Fig. 6 is a schematic plan view showing a method of measuring the positional shift amount. to After the prepreg was placed, the plane distances (X, Y, Z, W) of the four corners of the origins A and B and the ceramic capacitor were measured. The opening portion 90 in Fig. 6 indicates an opening formed in the prepreg.

Next, the resin sheet is hardened. The plane distances (X, Y, Z, W) of the origins A and B of the sample after hardening and the four corners of the ceramic capacitor were measured again. Then, the offset amount is set as the position shift amount for the position of any of the four corners of the capacitor in which the maximum deviation occurs in the above-described step of hardening the resin sheet in X, Y, Z, and W. The results are shown in Table 1.

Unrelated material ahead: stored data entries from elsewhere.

-- ==== Sys2Proof/Machine/HostProgram.lean ====
section
/-! DEFINITION. The host's side as the spec writes it: the operand spellings of the command syntax (30_encoding.md
R107), host programs of command and access lines, the pseudo-instructions they may use (R108), and the boot order
(70_reset_and_hazards.md R354). The block checks none of it and no step reads it; a program runs by the accesses its
lines make, one a cycle. -/

namespace Sys2Proof.Machine

/-! ## Command lines (R107) -/

/-- The mnemonic of a row (R104). -/
def Opc.mnemonic : Opc → String
  | .nop => "NOP"
  | .noteOn => "NOTE_ON"
  | .noteOff => "NOTE_OFF"
  | .setWave => "SET_WAVE"
  | .setTarget => "SET_TARGET"
  | .modUpdate => "MOD_UPDATE"
  | .setOctave => "SET_OCTAVE"
  | .seqOpen => "SEQ_OPEN"
  | .seqExit => "SEQ_EXIT"
  | .run => "RUN"
  | .stop => "STOP"
  | .toggleDual => "TOGGLE_DUAL"
  | .assign => "ASSIGN"
  | .clearStep => "CLEAR_STEP"
  | .clearPattern => "CLEAR_PATTERN"
  | .cursorNext => "CURSOR_NEXT"
  | .cursorPrev => "CURSOR_PREV"
  | .cursorSet => "CURSOR_SET"
  | .setTempo => "SET_TEMPO"
  | .setClock => "SET_CLOCK"
  | .keyPress => "KEY_PRESS"
  | .keyRelease => "KEY_RELEASE"
  | .encoder => "ENCODER"
  | .setVolume => "SET_VOLUME"

/-- An operand as a command line spells it (R107): nothing; a decimal or a hexadecimal integer; a decimal frequency
`digits / 10^places` followed by `Hz`; `k<n>`; `s<n>`; or the name of a waveform, target or clock mode. -/
inductive Spelling where
  | nothing
  | int (n : Int)
  | hex (n : Nat)
  | hz (digits places : Nat)
  | key (n : Nat)
  | step (n : Nat)
  | wave (w : Wave)
  | target (t : Target)
  | clock (c : ClockMode)
  deriving DecidableEq, Repr

/-- A decimal operand that fits `bits` bits unsigned. -/
def unsignedOperand (bits : Nat) : Spelling → Option Nat
  | .int n => if 0 ≤ n ∧ n < 2 ^ bits then some n.toNat else none
  | .nothing | .hex _ | .hz _ _ | .key _ | .step _ | .wave _ | .target _ | .clock _ => none

/-- A hexadecimal operand that fits `bits` bits unsigned (formats U24 and U8). -/
def hexOperand (bits : Nat) : Spelling → Option Nat
  | .hex n => if n < 2 ^ bits then some n else none
  | .nothing | .int _ | .hz _ _ | .key _ | .step _ | .wave _ | .target _ | .clock _ => none

/-- A signed decimal operand that fits `bits` bits of two's complement; out of range it is refused. -/
def signedOperand (bits : Nat) : Spelling → Option Int
  | .int n => if -(2 ^ (bits - 1)) ≤ n ∧ n < 2 ^ (bits - 1) then some n else none
  | .nothing | .hex _ | .hz _ _ | .key _ | .step _ | .wave _ | .target _ | .clock _ => none

/-- A frequency operand: the raw field, or `f * 256`, which must be an integer in the field's range. -/
def frequencyOperand : Spelling → Option Nat
  | .hz digits places =>
    if digits * Config.freqUnit % 10 ^ places = 0 ∧ digits * Config.freqUnit / 10 ^ places < 2 ^ 24 then
      some (digits * Config.freqUnit / 10 ^ places)
    else none
  | .nothing | .int _ | .hex _ | .key _ | .step _ | .wave _ | .target _ | .clock _ => none

/-- `n` as four bits, if it is 0 to 15. -/
def nibble (n : Nat) : Option (BitVec 4) := if n < 16 then some (BitVec.ofNat 4 n) else none

/-- A key operand spelled `k<n>`. -/
def keyOperand : Spelling → Option (BitVec 4)
  | .key n => nibble n
  | .nothing | .int _ | .hex _ | .hz _ _ | .step _ | .wave _ | .target _ | .clock _ => none

/-- A step operand spelled `s<n>`. -/
def stepOperand : Spelling → Option (BitVec 4)
  | .step n => nibble n
  | .nothing | .int _ | .hex _ | .hz _ _ | .key _ | .wave _ | .target _ | .clock _ => none

/-- A waveform's name. -/
def waveOperand : Spelling → Option Wave
  | .wave w => some w
  | .nothing | .int _ | .hex _ | .hz _ _ | .key _ | .step _ | .target _ | .clock _ => none

/-- A target's name. -/
def targetOperand : Spelling → Option (BitVec 3)
  | .target t => some t.code
  | .nothing | .int _ | .hex _ | .hz _ _ | .key _ | .step _ | .wave _ | .clock _ => none

/-- A clock mode's name. -/
def clockOperand : Spelling → Option (BitVec 2)
  | .clock c => some c.code
  | .nothing | .int _ | .hex _ | .hz _ _ | .key _ | .step _ | .wave _ | .target _ => none

/-- The command of a row with an operand spelling; every other spelling is refused (R107). -/
def assemble (o : Opc) (x : Spelling) : Option Instr :=
  let plain (i : Instr) : Option Instr := if x = .nothing then some i else none
  match o with
  | .nop => plain .nop
  | .noteOn => (((frequencyOperand x).or (unsignedOperand 24 x)).or (hexOperand 24 x)).map .noteOn
  | .noteOff => plain .noteOff
  | .setWave => (waveOperand x).or ((unsignedOperand 2 x).map fun n => Wave.ofCode (BitVec.ofNat 2 n)) |>.map .setWave
  | .setTarget => (targetOperand x).or ((unsignedOperand 3 x).map (BitVec.ofNat 3)) |>.map .setTarget
  | .modUpdate => (signedOperand 16 x).map .modUpdate
  | .setOctave => (signedOperand 8 x).map .setOctave
  | .seqOpen => plain .seqOpen
  | .seqExit => plain .seqExit
  | .run => plain .run
  | .stop => plain .stop
  | .toggleDual => plain .toggleDual
  | .assign => (keyOperand x).or ((unsignedOperand 4 x).map (BitVec.ofNat 4)) |>.map .assign
  | .clearStep => plain .clearStep
  | .clearPattern => plain .clearPattern
  | .cursorNext => plain .cursorNext
  | .cursorPrev => plain .cursorPrev
  | .cursorSet => (stepOperand x).or ((unsignedOperand 4 x).map (BitVec.ofNat 4)) |>.map .cursorSet
  | .setTempo => ((unsignedOperand 8 x).or (hexOperand 8 x)).map .setTempo
  | .setClock => (clockOperand x).or ((unsignedOperand 2 x).map (BitVec.ofNat 2)) |>.map .setClock
  | .keyPress => (keyOperand x).or ((unsignedOperand 4 x).map (BitVec.ofNat 4)) |>.map .keyPress
  | .keyRelease => (keyOperand x).or ((unsignedOperand 4 x).map (BitVec.ofNat 4)) |>.map .keyRelease
  | .encoder => (signedOperand 16 x).map .encoder
  | .setVolume => ((unsignedOperand 8 x).or (hexOperand 8 x)).map .setVolume

/-! ## Host programs (R107, R108) -/

/-- A line of a host program: a command, `WR`, `RD`, `POLL` or `IDLE`; the accesses name a window offset. -/
inductive Line where
  | command (i : Instr)
  | wr (a : BitVec 8) (v : Word)
  | rd (a : BitVec 8)
  | poll (a : BitVec 8) (mask value : Word)
  | idle (n : Nat)
  deriving DecidableEq, Repr

/-- The offset of a register as the bus carries it. -/
def Reg.busOffset (r : Reg) : BitVec 8 := BitVec.ofNat 8 r.offset

/-- `WR` of a register by its name. -/
abbrev Line.wrReg (r : Reg) (v : Word) : Line := .wr r.busOffset v

/-- One cycle in which the host does `a`. -/
def hostCycle (a : Option Access) (s : State) : Option State :=
  match step { s with pending := { rst := false, access := a } :: s.pending } with
  | .next t => some t
  | .fault _ => none
  | .refused _ => none

/-- `POLL`: one read a cycle until the masked value is the one awaited; none if `patience` reads do not suffice. -/
def pollCycles (a : BitVec 8) (mask value : Word) : Nat → State → Option State
  | 0, _ => none
  | n + 1, s =>
    (hostCycle (some (.read a .word)) s).bind fun t =>
      if t.readData.getD 0 &&& mask = value then some t else pollCycles a mask value n t

/-- `IDLE n`: no access for `n` cycles. -/
def idleCycles : Nat → State → Option State
  | 0, s => some s
  | n + 1, s => (hostCycle none s).bind (idleCycles n)

/-- One line of a host program. -/
def runLine (patience : Nat) (l : Line) (s : State) : Option State :=
  match l with
  | .command i => hostCycle (some (.write 0x04 .word (encode i))) s
  | .wr a v => hostCycle (some (.write a .word v)) s
  | .rd a => hostCycle (some (.read a .word)) s
  | .poll a mask value => pollCycles a mask value patience s
  | .idle n => idleCycles n s

/-- A host program, line by line. -/
def runProgram (patience : Nat) : List Line → State → Option State
  | [], s => some s
  | l :: rest, s => (runLine patience l s).bind (runProgram patience rest)

/-- `POLL STATUS, 0x20, 0x20`: wait for `CMD_READY` (70_reset_and_hazards.md R360). -/
def waitReady : Line := .poll Reg.status.busOffset 0x20 0x20

/-- `NOTE_OFF_JOIN`. -/
def noteOffJoin : List Line := [.command .noteOff, waitReady]

/-- `SEQ_EXIT_JOIN`. -/
def seqExitJoin : List Line := [.command .seqExit, waitReady]

/-- `CMD_SAFE <cmd>`. -/
def cmdSafe (i : Instr) : List Line := [waitReady, .command i]

/-- `CLEAR_ERR`. -/
def clearErr : List Line := [.wrReg .err 0x3F]

/-- `ACK <bits>`. -/
def ack (bits : Word) : List Line := [.wrReg .irqPend bits]

/-- `STEP_TO <s>`. -/
def stepTo (i : BitVec 4) : List Line := [.command (.cursorSet i)]

/-- `LOAD_PROG <cfg>, <modval>`. -/
def loadProg (cfg modval : Word) : List Line := [.wrReg .progCfg cfg, .wrReg .progModval modval]

/-- The boot order of 70_reset_and_hazards.md R354, from the release of `RST`: the Program, the key pitches, the
interrupt enables, the view. -/
def bootProgram (cfg modval : Word) (steps pitches : Vector Word 16) (irqEn : Word) : List Line :=
  .rd Reg.id.busOffset :: loadProg cfg modval
    ++ (List.finRange 16).map (fun i => .wrReg (.seq (BitVec.ofFin i)) steps[i])
    ++ (List.finRange 16).map (fun k => .wrReg (.keyFreq (BitVec.ofFin k)) pitches[k])
    ++ [.wrReg .irqEn irqEn, .command .seqOpen]

end Sys2Proof.Machine
end

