/-- Accumulator, pulse and step are the quotients and remainders of the distance the clock has gone (R235). -/
theorem Clocked.closedForm {s t : State} {k q : Nat} (h : Clocked s k q t) :
    let total := clockPosition s.rt + k * s.prog.tempo.toNat
    t.rt.clkAcc.toNat = total % 2500000 ∧ t.rt.pulse.toNat = total / 2500000 % 6
      ∧ t.rt.cur.toNat = (s.rt.cur.toNat + total / 15000000) % 16 := by
  have hclk := h.clkAcc
  have hpulse := h.pulse
  intro total
  have htotal : total = 15000000 * q + (t.rt.clkAcc.toNat + 2500000 * t.rt.pulse.toNat) := h.position
  refine ⟨by omega, by omega, ?_⟩
  rw [h.fired_eq, h.cur, BitVec.toNat_add, BitVec.toNat_ofNat]
  omega

/-- Step `j` fires on tick `ceil(15,000,000 j / tempo)`: before that tick `j - 1` whole steps have passed, after it `j`
(R235). -/
theorem stepsPassed_at_ceil {tempo j k : Nat} (h0 : 0 < tempo) (h : tempo ≤ 140) (hj : 1 ≤ j) :
    (k + 1 = (15000000 * j + tempo - 1) / tempo → k * tempo / 15000000 = j - 1)
      ∧ (k = (15000000 * j + tempo - 1) / tempo → k * tempo / 15000000 = j) := by
  have hlo := Nat.div_mul_le_self (15000000 * j + tempo - 1) tempo
  have hhi := Nat.lt_div_mul_add (a := 15000000 * j + tempo - 1) h0
  constructor <;> intro hk <;> rw [← hk] at hlo hhi
  · rw [Nat.succ_mul k] at hlo hhi
    omega
  · omega

/-- Settles O55: by induction over the cycles, the clock has gone `k * tempo` tempo units. -/
theorem stepPeriodLaw : Obligations.StepPeriodLaw := by
  intro s t n hpend hv hr hp hc htempo hrun
  obtain ⟨q, h⟩ := clocked_of_run hpend hv hr hp hc hrun
  obtain ⟨hclk, hpulse, hcur⟩ := h.closedForm
  refine ⟨⟨h.view, h.running, h.prog, hclk, hpulse, hcur⟩, ?_⟩
  intro j hj h0 hclk0 hpulse0
  obtain ⟨hbefore, hafter⟩ := stepsPassed_at_ceil (k := timebaseTicks s.cycle n) h0 htempo hj
  have hstart : clockPosition s.rt = 0 := by rw [clockPosition, hclk0, hpulse0]; rfl
  rw [hstart, Nat.zero_add] at hcur
  exact ⟨fun hk => by rw [hcur, hbefore hk], fun hk => by rw [hcur, hafter hk]⟩

/-- Settles O56: the requests are those of the step events fired, as many as whole steps have passed. -/
theorem patternPassLaw : Obligations.PatternPassLaw := by
  intro s t n hpend hv hr hp hc _ hrun
  obtain ⟨q, h⟩ := clocked_of_run hpend hv hr hp hc hrun
  have hreq := h.requests
  rwa [← h.fired_eq] at hreq

end Sys2Proof.Machine
end

section
/-! PROOFS (sequencer, 42_sequencer.md). The blink of the cursor over the cycles of an idle host (R205, R232). -/

namespace Sys2Proof.Machine

open Sys2Proof.Safety

theorem syncCountdown_of_zero {s : State} (h : s.rt.syncCnt = 0) : syncCountdown s = s := by
  simp [syncCountdown, h]

theorem guardCountdown_of_zero {s : State} (h : s.rt.guard = 0) : guardCountdown s = s := by
  simp [guardCountdown, h]

@[simp] theorem blinkTimer_guard (s : State) : (blinkTimer s).rt.guard = s.rt.guard := by
  rw [blinkTimer_rt, apply_ite Runtime.guard, ite_self]

/-- In Idle, with no sync pulse and no guard running, the tick is the blink timer alone (R230). -/
theorem timebaseTick_idle {s : State} (hv : s.rt.view = true) (hr : s.rt.running = false) (hd : s.rt.dual = false)
    (hs : s.rt.syncCnt = 0) (hg : s.rt.guard = 0) : timebaseTick s = blinkTimer s := by
  rw [timebaseTick_open hv, syncCountdown_of_zero hs, hr, hd]
  exact guardCountdown_of_zero ((blinkTimer_guard s).trans hg)

/-- `t` has the runtime `r` but for the blink, which is `k` ticks into its course from a reset: 750,000 on, 250,000 off
(R232). -/
structure Blinking (r : Runtime) (k : Nat) (t : State) : Prop where
  rest : t.rt = { r with blinkOn := t.rt.blinkOn, blinkCnt := t.rt.blinkCnt }
  on : t.rt.blinkOn = decide (k % 1000000 < 750000)
  cnt : t.rt.blinkCnt.toNat = if k % 1000000 < 750000 then k % 1000000 else k % 1000000 - 750000
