-- ==== Sys2Proof/Machine/TriangleUpscale.lean ====
section
/-! DEFINITION. The triangle outline and the integer upscaler (45_triangle_upscale.md). -/

namespace Sys2Proof.Machine

open Sys2Proof

/-- R107: the points of the three edges, in the order (v0, v1), (v1, v2), (v2, v0). -/
def trianglePoints (x0 y0 x1 y1 x2 y2 : Int) : List (Int × Int) :=
  linePoints x0 y0 x1 y1 ++ linePoints x1 y1 x2 y2 ++ linePoints x2 y2 x0 y0

/-- DRAW_TRIANGLE (R107). -/
def execDrawTriangle (s : State) : Host.Outcome State Fault Refusal :=
  s.needImage
    (.next (s.drawPoints s.opColor0
      (trianglePoints s.opX0 s.opY0 s.opX1 s.opY1 s.opX2 s.opY2)))

/-- R108: `NB[r][q] <- PB[r / f][q / f]`: each pixel of a row `f` times, each row `f` times (R110). -/
def Grid.upscale (g : Grid) (f : Nat) : Grid :=
  g.flatMap fun row => List.replicate f (row.flatMap fun c => List.replicate f c)

/-- R108, R109: the header registers after an upscale to `nw` columns and `nh` rows: exactly four are
written. -/
def Header.rescaled (h : Header) (nw nh : Nat) : Header :=
  { h with
    width := trunc32 nw
    height := trunc32 nh
    pixelDataSize := pixSize nw nh h.bpp.toNat
    fileSize := fileBytes nw nh h.bpp.toNat }

/-- UPSCALE (R108, R109). -/
def execUpscale (s : State) : Host.Outcome State Fault Refusal :=
  s.needImage
    (if s.opFactor = 0 then .next (s.raise .badArg)
    else if overCapacity s.cfg (s.width * s.opFactor) (s.height * s.opFactor) then
      .next (s.raise .capacity)
    else
      .next ((s.putScaled (s.hdr.rescaled (s.width * s.opFactor) (s.height * s.opFactor))
        (Grid.upscale s.pb s.opFactor)).finish .none {}))

end Sys2Proof.Machine
end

Further, in Comparative Example 3, since the adhesive sheet was high, the resin sheet was laminated on the copper plate, and after peeling off the carrier substrate from the resin sheet, the copper sheet and the resin sheet were peeled off, or the resin sheet was peeled off. Since the inside is ruptured and peeled off, peeling of the carrier substrate cannot be performed normally. Therefore, the positional shift amount of Comparative Example 3 was regarded as unevaluable.

10‧‧‧Resin sheet

Claims (13)

A resin sheet for a resin sheet that is followed by an electronic component, characterized in that the adhesion at 25 ° C is 80 gf / 5 mm As described above, when the resin sheet is measured using a dynamic viscoelasticity measuring apparatus at a frequency of 62.83 rad/sec and a measurement temperature range of 50 ° C to 200 ° C, the lowest melt viscosity of the resin sheet is 300 Pa. s above and 2000Pa. s below. The resin sheet according to claim 1, wherein when the resin sheet is heat-treated at 200 ° C for 1 hour to obtain a cured product, the cured glass has a glass transition temperature of 160 ° C or higher. The resin sheet according to claim 1, wherein when the resin sheet is heat-treated at 200 ° C for 1 hour to obtain a cured product, the linear expansion coefficient of the cured product which is less than the glass transition temperature is 30 ppm / ° C or less. The resin sheet according to claim 1, wherein when the resin sheet is heat-treated at 200 ° C for 1 hour to obtain a cured product, the cured product has a storage modulus at 25 ° C of 7 GPa or more. The resin sheet of claim 1, wherein the adhesion is 1000 gf/5 mm the following. The resin sheet according to claim 1, comprising: a first resin layer having one surface adjacent to the electronic component and a surface facing the one surface; and a second resin layer provided on the first resin layer 1 the other side of the resin layer. The resin sheet according to claim 6, wherein the minimum melt viscosity of the second resin layer is greater than that of the first resin layer Minimum melt viscosity. The resin sheet according to claim 1, wherein the resin sheet contains a thermosetting resin composition containing a thermosetting resin and a filler. The resin sheet according to claim 8, wherein the thermosetting resin comprises an epoxy resin. The resin sheet of claim 8, wherein the filler material comprises cerium oxide. The resin sheet according to claim 8, wherein the thermosetting resin composition further contains a cyanate resin. The resin sheet of claim 1, wherein the electronic component is a ceramic capacitor. An electronic device comprising: the cured film of the resin sheet according to any one of claims 1 to 12; and the electronic component, which is attached to one surface of the cured film.